Configuration to modify pre- and post-execution processing

Configuration parameters modify various aspects of pre- and post-execution processing behavior by:

  • Preventing a new job from starting until post-execution processing has finished
  • Controlling the length of time post-execution processing can run
  • Specifying a user account under which the pre- and post-execution commands run
  • Controlling how many times pre-execution retries
  • Determining if email providing details of the post execution output should be sent to the user who submitted the job. For more details, see LSB_POSTEXEC_SEND_MAIL.
Some configuration parameters only apply to job-based pre- and post-execution processing and some apply to both job- and host-based pre- and post-execution processing:

Job- and host-based

Job-based only

JOB_INCLUDE_POSTPROC in lsb.applications and lsb.params

MAX_PREEXEC_RETRY in lsb.applications and lsb.params

LOCAL_MAX_PREEXEC_RETRY in lsb.applications and lsb.params

LOCAL_MAX_PREEXEC_RETRY_ACTION in lsb.applications, lsb.queues, and lsb.params

REMOTE_MAX_PREEXEC_RETRY in lsb.applications and lsb.params

LSB_DISABLE_RERUN_POST_EXEC in lsf.conf

JOB_PREPROC_TIMEOUT in lsb.applications and lsb.params

JOB_POSTPROC_TIMEOUT in lsb.applications and lsb.params

LSB_PRE_POST_EXEC_USER in lsf.sudoers

LSB_POSTEXEC_SEND_MAIL in lsf.conf

PREEXEC_EXCLUDE_HOST_EXIT_VALUES in lsb.params


For details on each parameter, see IBM Spectrum LSF configuration reference.

JOB_PREPROC_TIMEOUT is designed to protect the system from hanging during pre-execution processing. When LSF detects pre-execution processing is running longer than the JOB_PREPROC_TIMEOUT value (the default value is infinite), LSF will terminate the execution. Therefore, the LSF Administrator should ensure JOB_PREPROC_TIMEOUT is set to a value longer than any pre-execution processing is required. JOB_POSTPROC_TIMEOUT should also be set to a value that gives host-based post execution processing enough time to run.

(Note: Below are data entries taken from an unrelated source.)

/-! ### updCore -/

@[simp] theorem State.updCore_clock (s : State) (n : Nat) (f : RailCore → RailCore) : (s.updCore n f).clock = s.clock := rfl
@[simp] theorem State.updCore_pins (s : State) (n : Nat) (f : RailCore → RailCore) : (s.updCore n f).pins = s.pins := rfl
@[simp] theorem State.updCore_boot (s : State) (n : Nat) (f : RailCore → RailCore) : (s.updCore n f).boot = s.boot := rfl
@[simp] theorem State.updCore_varnish (s : State) (n : Nat) (f : RailCore → RailCore) : (s.updCore n f).varnish = s.varnish := rfl
@[simp] theorem State.updCore_fuses (s : State) (n : Nat) (f : RailCore → RailCore) : (s.updCore n f).fuses = s.fuses := rfl
@[simp] theorem State.updCore_ident (s : State) (n : Nat) (f : RailCore → RailCore) : (s.updCore n f).ident = s.ident := rfl
@[simp] theorem State.updCore_rom (s : State) (n : Nat) (f : RailCore → RailCore) : (s.updCore n f).rom = s.rom := rfl
@[simp] theorem State.updCore_flash (s : State) (n : Nat) (f : RailCore → RailCore) : (s.updCore n f).flash = s.flash := rfl
@[simp] theorem State.updCore_shadow (s : State) (n : Nat) (f : RailCore → RailCore) : (s.updCore n f).shadow = s.shadow := rfl
@[simp] theorem State.updCore_wetHeld (s : State) (n : Nat) (f : RailCore → RailCore) : (s.updCore n f).wetHeld = s.wetHeld := rfl
@[simp] theorem State.updCore_palette (s : State) (n : Nat) (f : RailCore → RailCore) : (s.updCore n f).palette = s.palette := rfl
@[simp] theorem State.updCore_ports (s : State) (n : Nat) (f : RailCore → RailCore) : (s.updCore n f).ports = s.ports := rfl
@[simp] theorem State.updCore_rails (s : State) (n : Nat) (f : RailCore → RailCore) : (s.updCore n f).rails = s.rails.modify n fun r => { r with core := f r.core } := rfl
@[simp] theorem State.updCore_phases (s : State) (n : Nat) (f : RailCore → RailCore) : (s.updCore n f).phases = s.phases := rfl
@[simp] theorem State.updCore_cells (s : State) (n : Nat) (f : RailCore → RailCore) : (s.updCore n f).cells = s.cells := rfl
@[simp] theorem State.updCore_links (s : State) (n : Nat) (f : RailCore → RailCore) : (s.updCore n f).links = s.links := rfl
@[simp] theorem State.updCore_comps (s : State) (n : Nat) (f : RailCore → RailCore) : (s.updCore n f).comps = s.comps := rfl
@[simp] theorem State.updCore_timers (s : State) (n : Nat) (f : RailCore → RailCore) : (s.updCore n f).timers = s.timers := rfl
@[simp] theorem State.updCore_router (s : State) (n : Nat) (f : RailCore → RailCore) : (s.updCore n f).router = s.router := rfl
@[simp] theorem State.updCore_input (s : State) (n : Nat) (f : RailCore → RailCore) : (s.updCore n f).input = s.input := rfl
@[simp] theorem State.updCore_telem (s : State) (n : Nat) (f : RailCore → RailCore) : (s.updCore n f).telem = s.telem := rfl
@[simp] theorem State.updCore_app (s : State) (n : Nat) (f : RailCore → RailCore) : (s.updCore n f).app = s.app := rfl
@[simp] theorem State.updCore_cross (s : State) (n : Nat) (f : RailCore → RailCore) : (s.updCore n f).cross = s.cross := rfl
@[simp] theorem State.updCore_rm (s : State) (n : Nat) (f : RailCore → RailCore) : (s.updCore n f).rm = s.rm := rfl
@[simp] theorem State.updCore_hm (s : State) (n : Nat) (f : RailCore → RailCore) : (s.updCore n f).hm = s.hm := rfl
@[simp] theorem State.updCore_ret (s : State) (n : Nat) (f : RailCore → RailCore) : (s.updCore n f).ret = s.ret := rfl
@[simp] theorem State.updCore_safe (s : State) (n : Nat) (f : RailCore → RailCore) : (s.updCore n f).safe = s.safe := rfl
@[simp] theorem State.updCore_dump (s : State) (n : Nat) (f : RailCore → RailCore) : (s.updCore n f).dump = s.dump := rfl
@[simp] theorem State.updCore_sketch (s : State) (n : Nat) (f : RailCore → RailCore) : (s.updCore n f).sketch = s.sketch := rfl
@[simp] theorem State.updCore_work (s : State) (n : Nat) (f : RailCore → RailCore) : (s.updCore n f).work = s.work := rfl
@[simp] theorem State.updCore_mail (s : State) (n : Nat) (f : RailCore → RailCore) : (s.updCore n f).mail = s.mail := rfl
@[simp] theorem State.updCore_bus (s : State) (n : Nat) (f : RailCore → RailCore) : (s.updCore n f).bus = s.bus := rfl
@[simp] theorem State.updCore_pm (s : State) (n : Nat) (f : RailCore → RailCore) : (s.updCore n f).pm = s.pm := rfl
@[simp] theorem State.updCore_con (s : State) (n : Nat) (f : RailCore → RailCore) : (s.updCore n f).con = s.con := rfl
@[simp] theorem State.updCore_tap (s : State) (n : Nat) (f : RailCore → RailCore) : (s.updCore n f).tap = s.tap := rfl
@[simp] theorem State.updCore_ecc (s : State) (n : Nat) (f : RailCore → RailCore) : (s.updCore n f).ecc = s.ecc := rfl
@[simp] theorem State.updCore_free (s : State) (n : Nat) (f : RailCore → RailCore) : (s.updCore n f).free = s.free := rfl
@[simp] theorem State.updCore_pending (s : State) (n : Nat) (f : RailCore → RailCore) : (s.updCore n f).pending = s.pending := rfl

/-! ### updHost -/

@[simp] theorem State.updHost_clock (s : State) (n : Nat) (f : RailHost → RailHost) : (s.updHost n f).clock = s.clock := rfl
@[simp] theorem State.updHost_pins (s : State) (n : Nat) (f : RailHost → RailHost) : (s.updHost n f).pins = s.pins := rfl
@[simp] theorem State.updHost_boot (s : State) (n : Nat) (f : RailHost → RailHost) : (s.updHost n f).boot = s.boot := rfl
@[simp] theorem State.updHost_varnish (s : State) (n : Nat) (f : RailHost → RailHost) : (s.updHost n f).varnish = s.varnish := rfl
@[simp] theorem State.updHost_fuses (s : State) (n : Nat) (f : RailHost → RailHost) : (s.updHost n f).fuses = s.fuses := rfl
@[simp] theorem State.updHost_ident (s : State) (n : Nat) (f : RailHost → RailHost) : (s.updHost n f).ident = s.ident := rfl
@[simp] theorem State.updHost_rom (s : State) (n : Nat) (f : RailHost → RailHost) : (s.updHost n f).rom = s.rom := rfl
@[simp] theorem State.updHost_flash (s : State) (n : Nat) (f : RailHost → RailHost) : (s.updHost n f).flash = s.flash := rfl
@[simp] theorem State.updHost_shadow (s : State) (n : Nat) (f : RailHost → RailHost) : (s.updHost n f).shadow = s.shadow := rfl
@[simp] theorem State.updHost_wetHeld (s : State) (n : Nat) (f : RailHost → RailHost) : (s.updHost n f).wetHeld = s.wetHeld := rfl
@[simp] theorem State.updHost_palette (s : State) (n : Nat) (f : RailHost → RailHost) : (s.updHost n f).palette = s.palette := rfl
@[simp] theorem State.updHost_ports (s : State) (n : Nat) (f : RailHost → RailHost) : (s.updHost n f).ports = s.ports := rfl
@[simp] theorem State.updHost_rails (s : State) (n : Nat) (f : RailHost → RailHost) : (s.updHost n f).rails = s.rails.modify n fun r => { r with host := f r.host } := rfl
@[simp] theorem State.updHost_phases (s : State) (n : Nat) (f : RailHost → RailHost) : (s.updHost n f).phases = s.phases := rfl
@[simp] theorem State.updHost_cells (s : State) (n : Nat) (f : RailHost → RailHost) : (s.updHost n f).cells = s.cells := rfl
@[simp] theorem State.updHost_links (s : State) (n : Nat) (f : RailHost → RailHost) : (s.updHost n f).links = s.links := rfl
@[simp] theorem State.updHost_comps (s : State) (n : Nat) (f : RailHost → RailHost) : (s.updHost n f).comps = s.comps := rfl
@[simp] theorem State.updHost_timers (s : State) (n : Nat) (f : RailHost → RailHost) : (s.updHost n f).timers = s.timers := rfl
@[simp] theorem State.updHost_router (s : State) (n : Nat) (f : RailHost → RailHost) : (s.updHost n f).router = s.router := rfl
@[simp] theorem State.updHost_input (s : State) (n : Nat) (f : RailHost → RailHost) : (s.updHost n f).input = s.input := rfl
@[simp] theorem State.updHost_telem (s : State) (n : Nat) (f : RailHost → RailHost) : (s.updHost n f).telem = s.telem := rfl
@[simp] theorem State.updHost_app (s : State) (n : Nat) (f : RailHost → RailHost) : (s.updHost n f).app = s.app := rfl
@[simp] theorem State.updHost_cross (s : State) (n : Nat) (f : RailHost → RailHost) : (s.updHost n f).cross = s.cross := rfl
@[simp] theorem State.updHost_rm (s : State) (n : Nat) (f : RailHost → RailHost) : (s.updHost n f).rm = s.rm := rfl
@[simp] theorem State.updHost_hm (s : State) (n : Nat) (f : RailHost → RailHost) : (s.updHost n f).hm = s.hm := rfl
@[simp] theorem State.updHost_ret (s : State) (n : Nat) (f : RailHost → RailHost) : (s.updHost n f).ret = s.ret := rfl
@[simp] theorem State.updHost_safe (s : State) (n : Nat) (f : RailHost → RailHost) : (s.updHost n f).safe = s.safe := rfl
@[simp] theorem State.updHost_dump (s : State) (n : Nat) (f : RailHost → RailHost) : (s.updHost n f).dump = s.dump := rfl
@[simp] theorem State.updHost_sketch (s : State) (n : Nat) (f : RailHost → RailHost) : (s.updHost n f).sketch = s.sketch := rfl
@[simp] theorem State.updHost_work (s : State) (n : Nat) (f : RailHost → RailHost) : (s.updHost n f).work = s.work := rfl
@[simp] theorem State.updHost_mail (s : State) (n : Nat) (f : RailHost → RailHost) : (s.updHost n f).mail = s.mail := rfl
@[simp] theorem State.updHost_bus (s : State) (n : Nat) (f : RailHost → RailHost) : (s.updHost n f).bus = s.bus := rfl
@[simp] theorem State.updHost_pm (s : State) (n : Nat) (f : RailHost → RailHost) : (s.updHost n f).pm = s.pm := rfl
@[simp] theorem State.updHost_con (s : State) (n : Nat) (f : RailHost → RailHost) : (s.updHost n f).con = s.con := rfl
@[simp] theorem State.updHost_tap (s : State) (n : Nat) (f : RailHost → RailHost) : (s.updHost n f).tap = s.tap := rfl
@[simp] theorem State.updHost_ecc (s : State) (n : Nat) (f : RailHost → RailHost) : (s.updHost n f).ecc = s.ecc := rfl
@[simp] theorem State.updHost_free (s : State) (n : Nat) (f : RailHost → RailHost) : (s.updHost n f).free = s.free := rfl
@[simp] theorem State.updHost_pending (s : State) (n : Nat) (f : RailHost → RailHost) : (s.updHost n f).pending = s.pending := rfl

Configuration to modify when new jobs can start

When a job finishes, sbatchd reports a job finish status of DONE or EXIT to mbatchd. This causes LSF to release resources associated with the job, allowing new jobs to start on the execution host before post-execution processing from a previous job has finished.

In some cases, you might want to prevent the overlap of a new job with post-execution processing. Preventing a new job from starting prior to completion of post-execution processing can be configured at the application level or at the job level.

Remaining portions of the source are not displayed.